Add hallucination detection dataset operator #437

rootfs · 2026-01-09T00:05:54Z

We are building a ModernBERT based hallucination detector, inspired by LettuceDetect. The training dataset is based on RAGTruth, with LLM augmentation. In addition, the HaluEval dataset is converted to spans using NLI.

All these operators are included in this PR.
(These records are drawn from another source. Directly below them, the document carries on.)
/-- A state with an accumulator and a snapshot depth, for the vectors of SHIM. -/
def atShim (acc shim : Nat) : State :=
  { State.reset with phase := .shim, acc := some acc, snap := some ⟨1, false, 0, 0, shim⟩ }

/-- What SHIM writes. -/
def shimResult (s : State) : Option Nat × Option Sign × Option Nat × Option Nat :=
  (s.low, s.sgn, s.delta, s.sh)

/-- A state with the inputs of MIX, for its vectors. -/
def atMix (x sh wet : Nat) : State :=
  { State.reset with
    phase := .mix, x := some x, sh := some sh, snap := some ⟨1, false, 0, wet, 0⟩ }

/-- A state with the input of EMIT, for its vectors. -/
def atEmit (m : Nat) : State :=
  { State.reset with phase := .emit, mixw := some m, sampleIn := some 0 }

/-! ## Well-formedness: an ill-formed term for each check -/

theorem test_wellformed_refuses :
    WellFormed Config.defaults (.tick 4096) = false ∧
    WellFormed Config.defaults (.wrDelay 65536) = false ∧
    WellFormed Config.defaults (.wrRev 65536) = false ∧
    WellFormed Config.defaults (.wrRep 65536) = false ∧
    WellFormed Config.defaults (.wrWet 65536) = false ∧
    WellFormed Config.defaults (.wrShim 65536) = false ∧
    WellFormed Config.defaults (.reservedSel5 65536) = false ∧
    WellFormed Config.defaults (.reservedSel67 true 65536) = false := by decide

theorem test_wellformed_accepts :
    WellFormed Config.defaults (.tick 4095) = true ∧
    WellFormed Config.defaults (.wrDelay 65535) = true ∧
    WellFormed Config.defaults (.reservedSel67 false 65535) = true ∧
    WellFormed Config.defaults .adv = true := by decide

/-! ## Decoding: words written out bit by bit from R81, R82, R84, R88 -/

/-- Format S: the word is the sample (R81). -/
theorem test_decode_sample :
    decode Config.defaults (.sample 0b000000000000) = .ok (.tick 0) ∧
    decode Config.defaults (.sample 0b001111101000) = .ok (.tick 1000) ∧
    decode Config.defaults (.sample 0b111111111111) = .ok (.tick 4095) ∧
    decode Config.defaults (.sample 0b1000000000000) = .error (.sampleTooWide 4096) := by decide

/-- Format C: three bits of `sel`, then sixteen of `data` (R82). -/
theorem test_decode_writes :
    decode Config.defaults (.command 0b0000000011111010000) = .ok (.wrDelay 2000) ∧
    decode Config.defaults (.command 0b0010000000000000001) = .ok (.wrRev 1) ∧
    decode Config.defaults (.command 0b0100000000000000101) = .ok (.wrRep 5) ∧
    decode Config.defaults (.command 0b0110000000010000000) = .ok (.wrWet 128) ∧
    decode Config.defaults (.command 0b1000000000001000000) = .ok (.wrShim 64) := by decide
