-- ==== Sys2Proof/Laws/PerInstr.lean ====
section
/-! SUPPORT. Statements made once per instruction: the six top bits of each encoding. -/

namespace Sys2Proof.Laws.TopBits

/-- The reserved bit and the operation field of an instruction's word are its number (R72, R74). -/
def Statement (i : Instr) : Prop :=
  i.wellFormed = true → slice (encode i) 31 31 = 0 ∧ slice (encode i) 30 26 = i.op.number

/-- The statement holds of every instruction. -/
theorem statement_of (i : Instr) : Statement i := by
  intro hi
  have hn := number_lt i
  obtain ⟨ht, h1, h2, _, _⟩ := (Fields.wellFormed_iff i.fields).mp hi
  have hc : i.fields.cond.toNat < 16 := i.fields.cond.isLt
  have ho : (i.fields.offset % 1024).toNat < 1024 := by omega
  rw [slice_eq, slice_eq, encode_toNat hi]
  omega

theorem halt (f : Fields) : Statement (.halt f) := statement_of _
theorem load (f : Fields) : Statement (.load f) := statement_of _
theorem store (f : Fields) : Statement (.store f) := statement_of _
theorem add (f : Fields) : Statement (.add f) := statement_of _
theorem sub (f : Fields) : Statement (.sub f) := statement_of _
theorem mul (f : Fields) : Statement (.mul f) := statement_of _
theorem div (f : Fields) : Statement (.div f) := statement_of _

end Sys2Proof.Laws.TopBits
end

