-- ==== Sys2Proof/Tests/Slice0.lean ====
section
/-! SUPPORT. The package's own tests. The words and the expected results are those of 95_test_vectors.md (its
row is named in each comment), which gives them from the rules; a theorem witness_<Name> shows states and
operands that meet the hypotheses of the statement Obligations.<Name>. -/

namespace Sys2Proof.Tests

open Sys2Proof.Machine Sys2Proof.Safety

/-! ### helpers -/

/-- A block after reset with `n` words of memory, all unlisted. -/
def blank (n : Nat) : State := State.resetWith { size := n, cells := [] }

/-- The host's write of one word. -/
def poke (s : State) (a : Int) (w : Word) : State := (hostPut s a w).getD s

/-- A block of 64 words about to fetch `w` at `pc`, with `CC` = P. -/
def ready (pc w : Word) : State := poke (((blank 64).setPc pc).setCc 4#4) (val pc) w

/-- The next state of an outcome. -/
def after : Host.Outcome State Fault Refusal → Option State
  | .next t => some t
  | .fault _ => none
  | .refused _ => none

/-- One register, the flag and the pc after one step. -/
def seen (s : State) (r : Nat) : Option (Word × BitVec 4 × Word) :=
  (after (step s)).map fun t => (t.reg r, t.cc, t.pc)

/-- An outcome that has a next state with a property. -/
theorem next_of_any {o : Host.Outcome State Fault Refusal} {p : State → Bool} (h : (after o).any p = true) :
    ∃ t, o = .next t ∧ p t = true := by
  cases o with
  | next t => exact ⟨t, rfl, h⟩
  | fault r => cases h
  | refused r => cases h

/-! ### well-formedness: an ill-formed term for each check -/

theorem test_wellFormed_bounds :
    (Instr.mul ⟨15#4, 15, 15, 15, -512⟩).wellFormed = true ∧ (Instr.sub ⟨0#4, 0, 0, 0, 511⟩).wellFormed = true := by
  decide

theorem test_wellFormed_refuses_target_16 : (Instr.add ⟨15#4, 16, 0, 0, 0⟩).wellFormed = false := by decide

theorem test_wellFormed_refuses_src1_16 : (Instr.load ⟨15#4, 0, 16, 0, 0⟩).wellFormed = false := by decide

theorem test_wellFormed_refuses_src2_16 : (Instr.store ⟨15#4, 0, 0, 16, 0⟩).wellFormed = false := by decide

theorem test_wellFormed_refuses_offset_512 : (Instr.div ⟨15#4, 0, 0, 0, 512⟩).wellFormed = false := by decide

theorem test_wellFormed_refuses_offset_minus_513 : (Instr.halt ⟨15#4, 0, 0, 0, -513⟩).wellFormed = false := by
  decide

/-! ### decoding: words written bit by bit from table E (bit 31, operation, mask, target, two sources, offset) -/

/-- 0 00000 1111 0000 0000 0000 0000000000, `HALT`. -/
theorem test_decode_halt :
    decode 0b00000011110000000000000000000000#32 = .instruction (.halt ⟨15#4, 0, 0, 0, 0⟩) := by decide

/-- 0 00001 0010 0001 0000 0000 1111111111, `LOAD/Z r1,r0,r0[-1]`. -/
theorem test_decode_load :
    decode 0b00000100100001000000001111111111#32 = .instruction (.load ⟨2#4, 1, 0, 0, -1⟩) := by decide

/-- 0 00010 1111 1111 0000 0000 0000001000, `STORE r15,r0,r0[8]`. -/
theorem test_decode_store :
    decode 0b00001011111111000000000000001000#32 = .instruction (.store ⟨15#4, 15, 0, 0, 8⟩) := by decide

/-- 0 00011 0100 1111 1111 0000 1111111110, `ADD/P r15,r15,r0[-2]`. -/
theorem test_decode_add :
    decode 0b00001101001111111100001111111110#32 = .instruction (.add ⟨4#4, 15, 15, 0, -2⟩) := by decide

/-- 0 00101 1010 1110 1101 1100 0111111111, `SUB/ZV r14,r13,r12[511]`. -/
theorem test_decode_sub :
    decode 0b00010110101110110111000111111111#32 = .instruction (.sub ⟨10#4, 14, 13, 12, 511⟩) := by decide

/-- 0 00110 1111 1111 1111 1111 1000000000, `MUL r15,r15,r15[-512]`. -/
theorem test_decode_mul :
    decode 0b00011011111111111111111000000000#32 = .instruction (.mul ⟨15#4, 15, 15, 15, -512⟩) := by decide

/-- 0 00111 0001 0110 0101 0000 0000000010, `DIV/M r6,r5,r0[2]`. -/
theorem test_decode_div :
    decode 0b00011100010110010100000000000010#32 = .instruction (.div ⟨1#4, 6, 5, 0, 2⟩) := by decide

/-- Table E, `SUB/ZP r7,r8,r9[-100]`: the encoder's word. -/
theorem test_encode_sub : encode (.sub ⟨6#4, 7, 8, 9, -100⟩) = 0x159E279C#32 := by decide

/-- Table E, the illegal words, and the legal neighbour 0x1FFFFFFF. -/
theorem test_decode_illegal :
    decode 0x10000000#32 = .rejected (.unassignedOperation 4) ∧
    decode 0x13C00000#32 = .rejected (.unassignedOperation 4) ∧
    decode 0x20000000#32 = .rejected (.unassignedOperation 8) ∧
    decode 0x7FFFFFFF#32 = .rejected (.unassignedOperation 31) ∧
    decode 0x80000000#32 = .rejected .reservedBit ∧ decode 0x8FC40005#32 = .rejected .reservedBit ∧
    decode 0x1FFFFFFF#32 = .instruction (.div ⟨15#4, 15, 15, 15, -1⟩) := by decide

/-- The opcode table's bits of a row: ADD with every operand field zero. -/
theorem test_decodeTableWord_add : decodeTableWord 32 0x0C000000 = some (.add ⟨0#4, 0, 0, 0, 0⟩) := by decide

/-! ### the condition test and the ALU alone -/

/-- Table K, the column P. -/
theorem test_masks_met_by_p :
    ((List.range 16).filter fun m => conditionMet (BitVec.ofNat 4 m) 4#4) = [4, 5, 6, 7, 12, 13, 14, 15] := by
  decide

/-- Table A, the ALU alone: addresses beyond 32 bits keep their class, HALT is (0, Z). -/
theorem test_alu_addresses :
    alu .load 2147483647 2147484158 = some (4294967805, .p) ∧
    alu .store (-2147483648) (-2147484160) = some (-4294967808, .m) ∧
    alu .halt 123 (-456) = some (0, .z) := by decide

/-! ### one step of each instruction -/

/-- T1: `ADD r1,r1,r0[3]`, the target is the source. -/
theorem test_add_target_is_source :
    seen (((ready 10#32 0x0FC44003#32).setReg 1 4#32).setCc 1#4) 1 = some (7#32, 4#4, 11#32) := by decide

/-- Table A: ADD of WMIN and WMAX + 1, the operand beyond 32 bits, the result exactly 0 (D4). -/
theorem test_add_wide_operand :
    seen (((ready 10#32 0x0FCC4801#32).setReg 1 0x80000000#32).setReg 2 0x7FFFFFFF#32) 3 =
      some (0#32, 2#4, 11#32) := by decide

/-- Table A: SUB of -1 and WMAX is WMIN, in range. -/
theorem test_sub_reaches_wmin :
    seen (((ready 10#32 0x17CC4800#32).setReg 1 0xFFFFFFFF#32).setReg 2 0x7FFFFFFF#32) 3 =
      some (0x80000000#32, 1#4, 11#32) := by decide

/-- Table A: SUB of 0 and WMIN overflows (D3). -/
theorem test_sub_negating_wmin :
    seen ((ready 10#32 0x17CC0800#32).setReg 2 0x80000000#32) 3 = some (0#32, 8#4, 11#32) := by decide

/-- Table A: MUL of 65536 and -32768 is exactly WMIN. -/
theorem test_mul_reaches_wmin :
    seen (((ready 10#32 0x1BCC4800#32).setReg 1 65536#32).setReg 2 0xFFFF8000#32) 3 =
      some (0x80000000#32, 1#4, 11#32) := by decide

/-- Table A: MUL of 9 and 2 + 1, the offset joins the second factor. -/
theorem test_mul_offset_joins_factor :
    seen (((ready 10#32 0x1BCC4801#32).setReg 1 9#32).setReg 2 2#32) 3 = some (27#32, 4#4, 11#32) := by decide

/-- Table A: DIV of -7 and 2 is the floor -4. -/
theorem test_div_floors :
    seen ((ready 10#32 0x1FD94002#32).setReg 5 0xFFFFFFF9#32) 6 = some (0xFFFFFFFC#32, 1#4, 11#32) := by decide

/-- T7: `DIV r15,r2,r0[0]`, a division by zero into the pc. -/
theorem test_div_by_zero_into_pc :
    seen (ready 10#32 0x1FFC8000#32) 15 = some (0#32, 8#4, 0#32) := by decide

/-- L7: `LOAD r1,r1,r0[0]`, the target is the base; the flag is the address's. -/
theorem test_load_target_is_base :
    seen ((poke (ready 5#32 0x07C44000#32) 9 8#32).setReg 1 9#32) 1 = some (8#32, 4#4, 6#32) := by decide

/-- L11: a load beyond 32 bits faults at the exact address, the pc advanced, the target kept. -/
theorem test_load_beyond_32_bits :
    (after (step (((ready 5#32 0x07CC49FF#32).setReg 1 0x7FFFFFFF#32).setReg 2 0x7FFFFFFF#32))).map
        (fun t => (t.faulted, t.pc, t.reg 3)) =
      some (some ⟨.addressFault .load 4294967805, 5#32, some 0x07CC49FF#32⟩, 6#32, 0#32) := by decide

/-- S5: `STORE r15,r0,r0[20]` stores the address of the next instruction (D25). -/
theorem test_store_pc :
    (after (step (ready 4#32 0x0BFC0014#32))).map (fun t => (t.mem.read? 20, t.cc, t.pc)) =
      some (some 5#32, 4#4, 5#32) := by decide

/-- S3: `STORE r2,r0,r0[0]`, address 0 gives Z. -/
theorem test_store_to_zero :
    (after (step ((ready 4#32 0x0BC80000#32).setReg 2 10#32))).map (fun t => (t.mem.read? 0, t.cc, t.pc)) =
      some (some 10#32, 2#4, 5#32) := by decide

/-- H6: `HALT r5,r5,r15[-1]`, the operand fields ignored. -/
theorem test_halt_ignores_operands :
    (after (step (((ready 7#32 0x03D57FFF#32).setReg 5 9#32).setCc 1#4))).map
      (fun t => (t.halted, t.pc, t.reg 5, t.cc)) = some (true, 8#32, 9#32, 1#4) := by decide

/-- H4: `HALT/P` under Z is skipped. -/
theorem test_halt_skipped :
    (after (step ((ready 7#32 0x01000000#32).setCc 2#4))).map (fun t => (t.halted, t.pc)) =
      some (false, 8#32) := by decide
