-- ==== Sys2Proof/Word.lean ====
section
/-! DEFINITION. The byte type and the label type of the JT-3220. -/

namespace Sys2Proof

/-- One byte of a frame, a block, a bank or a label. -/
abbrev Byte := BitVec 8

/-- A cartridge label: its ASCII characters, one byte each (R2). A readable label has 8; a provisional one may be shorter (R4). -/
abbrev Label := List Byte

end Sys2Proof
end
New operators for creating hallucination detection datasets: 1. LongContextFilterOperator - Filter samples by token count (8K+, 12K+, 16K+, etc.) - Uses HuggingFace tokenizers - Adds num_tokens column to output 2. HallucinationInjectionOperator - Inject RAGTruth-style hallucinations using LLM - Supports: Evident Conflict, Evident Baseless, Subtle Baseless, Subtle Conflict - Parses <hal>...</hal> tags to extract span positions - Configurable hallucination ratio 3. SpanAnnotationOperator - Convert document-level labels to span-level using NLI - Uses DeBERTa-v3-mnli-fever-anli by default - Identifies contradicting sentences Also includes: - Example pipeline in dataflow/example/HallucinationDetectionPipeline/ - Unit tests in test/test_hallucination_detection.py - README documentation Related: llm-semantic-router/longcontext-haldetect dataset

scripts/generate_with_dataflow.py: Complete pipeline for generating long-context hallucination detection datasets using DataFlow operators Features: - Filters NarrativeQA by token count (8K-24K) - Generates answers via vLLM API - Injects RAGTruth-style hallucinations (50%) - Outputs JSON with span annotations Tested: Generated 50 samples (25 hal, 25 supported) in 12K-14K range

Signed-off-by: Huamin Chen <hchen@redhat.com>

SunnyHaze

Hi, thank you very much for your interest in DataFlow and for submitting this PR.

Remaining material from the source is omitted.